Photosynthetic characteristics and related leaf traits are important factors affecting shade tolerance of plants. In general, shade-tolerant species show higher initial slope of the light response curve of photosynthesis and lower light compensation point (LCP), but lower photosynthetic rate in light-saturated conditions, compared with shade-intolerant species (Koike 1988). Leaf mass per area (LMA) is thought to be an indicator of leaf construction cost per leaf area (Kudo 1999). Generally, LMA correlates positively with leaf lifespan (Reich et al. 1992); i.e., long-lived leaves need robust structure. Photosynthetic production during leaf lifespan must be greater than the leaf construction cost for positive carbon balance at the level of individual leaves. Leaf nitrogen concentration is a good indicator of maximum photosynthetic rate (or assimilative capacity), because photosynthetic enzymes, such as RuBP carboxylase, contain large quantities of nitrogen in leaves (Ellsworth and Reich 1992, 1993). In particular, photosynthetic nitrogen use efficiency (PNUE) is an important index because nitrogen is a limiting resource for plant growth (Hirose 1987; Hirose and Werger 1987). Early successional species tend to have lower LMA but greater nitrogen concentration and PNUE (Poorter et al. 1990; Reich et al. 1991, 1994; Hikosaka et al. 2002).

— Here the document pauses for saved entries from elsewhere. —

-- ==== Sys2Proof/Machine/Crypto.lean ====
section
/-! DEFINITION. The digest and the signature that images carry (02 R55, R58, 15 R300): SHA-512 of FIPS 180-4 and ECDSA over
P-521 of FIPS 186-5, which the spec names and does not define. -/

namespace Sys2Proof.Machine

/-! ### SHA-512 -/

/-- Round constants 0 to 19. -/
def shaK0 : List Word :=
  [0x428A2F98D728AE22, 0x7137449123EF65CD, 0xB5C0FBCFEC4D3B2F, 0xE9B5DBA58189DBBC, 0x3956C25BF348B538,
   0x59F111F1B605D019, 0x923F82A4AF194F9B, 0xAB1C5ED5DA6D8118, 0xD807AA98A3030242, 0x12835B0145706FBE,
   0x243185BE4EE4B28C, 0x550C7DC3D5FFB4E2, 0x72BE5D74F27B896F, 0x80DEB1FE3B1696B1, 0x9BDC06A725C71235,
   0xC19BF174CF692694, 0xE49B69C19EF14AD2, 0xEFBE4786384F25E3, 0x0FC19DC68B8CD5B5, 0x240CA1CC77AC9C65]

/-- Round constants 20 to 39. -/
def shaK1 : List Word :=
  [0x2DE92C6F592B0275, 0x4A7484AA6EA6E483, 0x5CB0A9DCBD41FBD4, 0x76F988DA831153B5, 0x983E5152EE66DFAB,
   0xA831C66D2DB43210, 0xB00327C898FB213F, 0xBF597FC7BEEF0EE4, 0xC6E00BF33DA88FC2, 0xD5A79147930AA725,
   0x06CA6351E003826F, 0x142929670A0E6E70, 0x27B70A8546D22FFC, 0x2E1B21385C26C926, 0x4D2C6DFC5AC42AED,
   0x53380D139D95B3DF, 0x650A73548BAF63DE, 0x766A0ABB3C77B2A8, 0x81C2C92E47EDAEE6, 0x92722C851482353B]

/-- Round constants 40 to 59. -/
def shaK2 : List Word :=
  [0xA2BFE8A14CF10364, 0xA81A664BBC423001, 0xC24B8B70D0F89791, 0xC76C51A30654BE30, 0xD192E819D6EF5218,
   0xD69906245565A910, 0xF40E35855771202A, 0x106AA07032BBD1B8, 0x19A4C116B8D2D0C8, 0x1E376C085141AB53,
   0x2748774CDF8EEB99, 0x34B0BCB5E19B48A8, 0x391C0CB3C5C95A63, 0x4ED8AA4AE3418ACB, 0x5B9CCA4F7763E373,
   0x682E6FF3D6B2B8A3, 0x748F82EE5DEFB2FC, 0x78A5636F43172F60, 0x84C87814A1F0AB72, 0x8CC702081A6439EC]

/-- Round constants 60 to 79. -/
def shaK3 : List Word :=
  [0x90BEFFFA23631E28, 0xA4506CEBDE82BDE9, 0xBEF9A3F7B2C67915, 0xC67178F2E372532B, 0xCA273ECEEA26619C,
   0xD186B8C721C0C207, 0xEADA7DD6CDE0EB1E, 0xF57D4F7FEE6ED178, 0x06F067AA72176FBA, 0x0A637DC5A2C898A6,
   0x113F9804BEF90DAE, 0x1B710B35131C471B, 0x28DB77F523047D84, 0x32CAAB7B40C72493, 0x3C9EBE0A15C9BEBC,
   0x431D67C49C100D4C, 0x4CC5D4BECB3E42B6, 0x597F299CFC657E2A, 0x5FCB6FAB3AD6FAEC, 0x6C44198C4A475817]

/-- The round constants. -/
def shaK : List Word := shaK0 ++ shaK1 ++ shaK2 ++ shaK3

/-- The initial hash value. -/
def shaInit : List Word :=
  [0x6A09E667F3BCC908, 0xBB67AE8584CAA73B, 0x3C6EF372FE94F82B, 0xA54FF53A5F1D36F1, 0x510E527FADE682D1,
   0x9B05688C2B3E6C1F, 0x1F83D9ABFB41BD6B, 0x5BE0CD19137E2179]

/-- The number that bytes stand for, highest first. -/
def beNat (bs : List Byte) : Nat := leNat bs.reverse

/-- The n lowest bytes of a number, highest first. -/
def natBe (n x : Nat) : List Byte := (natLe n x).reverse

/-- The padded message. -/
def shaPad (m : List Byte) : List Byte :=
  m ++ [0x80] ++ List.replicate ((111 + 128 - m.length % 128) % 128) 0 ++ natBe 16 (8 * m.length)

/-- The next word of the message schedule, from the last sixteen, newest first. -/
def shaNext (w : List Word) : Word :=
  let g (i : Nat) : Word := w.getD (i - 1) 0
  let s0 := (g 15).rotateRight 1 ^^^ (g 15).rotateRight 8 ^^^ (g 15 >>> 7)
  let s1 := (g 2).rotateRight 19 ^^^ (g 2).rotateRight 61 ^^^ (g 2 >>> 6)
  g 16 + s0 + g 7 + s1

/-- The message schedule of a block, newest word first. -/
def shaSchedule : Nat → List Word → List Word
  | 0, w => w
  | n + 1, w => shaSchedule n (shaNext w :: w)

/-- One round. -/
def shaRound (h : List Word) (k : Word × Word) : List Word :=
  match h with
  | [a, b, c, d, e, f, g, x] =>
    let t1 := x + (e.rotateRight 14 ^^^ e.rotateRight 18 ^^^ e.rotateRight 41) + ((e &&& f) ^^^ (~~~e &&& g)) + k.1 + k.2
    let t2 := (a.rotateRight 28 ^^^ a.rotateRight 34 ^^^ a.rotateRight 39) + ((a &&& b) ^^^ (a &&& c) ^^^ (b &&& c))
    [t1 + t2, a, b, c, d + t1, e, f, g]
  | _ => h

/-- The hash value after one block of 128 bytes. -/
def shaBlock (h : List Word) (block : List Byte) : List Word :=
  let w := (List.range 16).map fun i => BitVec.ofNat 64 (beNat ((block.drop (8 * i)).take 8))
  let s := (shaSchedule 64 w.reverse).reverse
  (h.zip ((shaK.zip s).foldl shaRound h)).map fun p => p.1 + p.2

/-- The blocks of a padded message, hashed in turn. -/
def shaBlocks : Nat → List Word → List Byte → List Word
  | 0, h, _ => h
  | n + 1, h, m => shaBlocks n (shaBlock h (m.take 128)) (m.drop 128)

/-- SHA-512. (DEDUCED, log 39) -/
def sha512 (m : List Byte) : List Byte :=
  let p := shaPad m
  (shaBlocks (p.length / 128) shaInit p).flatMap fun w => natBe 8 w.toNat

/-! ### ECDSA over P-521 -/

/-- The field's prime. -/
def ecP : Nat := 2 ^ 521 - 1

/-- The order of the base point. -/
def ecN : Nat :=
  0x1FFFFFFFFFFFFFFFFFFFFFFFFFFFFFFFFFFFFFFFFFFFFFFFFFFFFFFFFFFFFFFFFFA51868783BF2F966B7FCC0148F709A5D03BB5C9B8899C47AEBB6FB71E91386409

/-- The curve's coefficient b; a is -3. -/
def ecB : Nat :=
  0x51953EB9618E1C9A1F929A21A0B68540EEA2DA725B99B315F3B8B489918EF109E156193951EC7E937B1652C0BD3BB1BF073573DF883D2C34F1EF451FD46B503F00

/-- A point: none is the point at infinity. -/
abbrev Point := Option (Nat × Nat)

/-- The base point. -/
def ecG : Point := some (
  0xC6858E06B70404E9CD9E3ECB662395B4429C648139053FB521F828AF606B4D3DBAA14B5E77EFE75928FE1DC127A2FFA8DE3348B3C1856A429BF97E7E31C2E5BD66,
  0x11839296A789A3BC0045C8A5FB42C7D1BD998F54449579B446817AFBD17273E662C97EE72995EF42640C550B9013FAD0761353C7086A272C24088BE94769FD16650)

/-- Powers modulo m, by the low bits of the exponent. -/
def powMod (m : Nat) : Nat → Nat → Nat → Nat
  | 0, _, _ => 1
  | f + 1, b, e => (if e % 2 = 1 then b else 1) * powMod m f (b * b % m) (e / 2) % m

/-- The inverse modulo a prime of at most 521 bits. -/
def invMod (m x : Nat) : Nat := powMod m 521 (x % m) (m - 2)

/-- The sum of two points. -/
def ecAdd : Point → Point → Point
  | none, b => b
  | a, none => a
  | some (x, y), some (u, v) =>
    if x = u ∧ (y + v) % ecP = 0 then none
    else
      let l := if x = u then (3 * x * x + 3 * (ecP - 1)) * invMod ecP (2 * y) % ecP
        else (v + ecP - y) * invMod ecP (u + ecP - x) % ecP
      let z := (l * l + 2 * ecP - x - u) % ecP
      some (z, (l * (x + ecP - z) + ecP - y) % ecP)

/-- A multiple of a point. -/
def ecMul : Nat → Nat → Point → Point
  | 0, _, _ => none
  | f + 1, k, a => ecAdd (if k % 2 = 1 then a else none) (ecMul f (k / 2) (ecAdd a a))

/-- A public key of 133 bytes, as an uncompressed point on the curve. -/
def ecKey (k : List Byte) : Point :=
  let x := beNat ((k.drop 1).take 66)
  let y := beNat ((k.drop 67).take 66)
  if k.headD 0 = 4 ∧ x < ecP ∧ y < ecP ∧ y * y % ecP = (x * x * x + 3 * (ecP - x) + ecB) % ecP then some (x, y) else none

/-- The signature (r, s) over a message verifies under a key. (DEDUCED, log 39) -/
def ecdsaOk (key msg : List Byte) (r s : Nat) : Bool :=
  match ecKey key with
  | none => false
  | some q =>
    if r = 0 ∨ ecN ≤ r ∨ s = 0 ∨ ecN ≤ s then false
    else
      let w := invMod ecN s
      let e := beNat (sha512 msg)
      match ecAdd (ecMul 521 (e * w % ecN) ecG) (ecMul 521 (r * w % ecN) (some q)) with
      | none => false
      | some p => p.1 % ecN = r

/-- The private half of the device identity key (24 R418); its public half is this multiple of the base point. (DEDUCED, log 39) -/
def identityKey : Nat := 1 + Config.identityKey % (ecN - 1)
def identityPublic : Point := ecMul 521 identityKey ecG

/-- The signature by a private key with a secret number: r, then s, 66 bytes each. (DEDUCED, log 39) -/
def ecdsaSign (d k : Nat) (msg : List Byte) : List Byte :=
  let k := 1 + k % (ecN - 1)
  let r := match ecMul 521 k ecG with | some p => p.1 % ecN | none => 0
  natBe 66 r ++ natBe 66 (invMod ecN k * (beNat (sha512 msg) + r * d) % ecN)

end Sys2Proof.Machine
end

Kuroiwa (1960) showed that the maximum photosynthetic rate and leaf nitrogen concentration were greater in A. veitchii than A. mariesii. By contrast, Kimura (1963) showed that the maximum photosynthetic rate did not differ between the two Abies species, although the photosynthetic rate of A. mariesii was greater than that of A. veitchii in dark conditions. No further studies have compared the photosynthetic light response curve and related leaf traits between the two Abies species. Therefore, the objective of this study was to examine whether photosynthetic traits of A. veitchii are more favorable for growth in bright conditions than those of A. mariesii by comparing the photosynthetic light response curve, leaf nitrogen concentration, LMA, and PNUE between the two Abies species.
Materials and methods
Study site
This study was conducted at 2000 m above sea level on the east slope of Mt. Norikura (36°06′N, 137°33′E, 3026 m a.s.l.) in central Japan. A. veitchii and A. mariesii dominate between 1600 and 2000 m a.s.l. and between 2000 and 2500 m a.s.l., respectively (Miyajima et al. 2007). The two Abies species codominate around 2000 m a.s.l. The mean monthly temperatures of the coldest month (January) and the hottest month (August) at the study site (2000 m a.s.l.) were estimated as –9.2 and 14.9 °C, respectively, with annual mean temperature of 2.7 °C, from temperatures recorded at Nagawa Weather Station (1068 m a.s.l.) during 1979–2011 using the standard lapse rate of –0.6 °C for each +100 m altitude. The soil type was Gleyic Cambisols (Oura 2010), covered with a thick litter layer.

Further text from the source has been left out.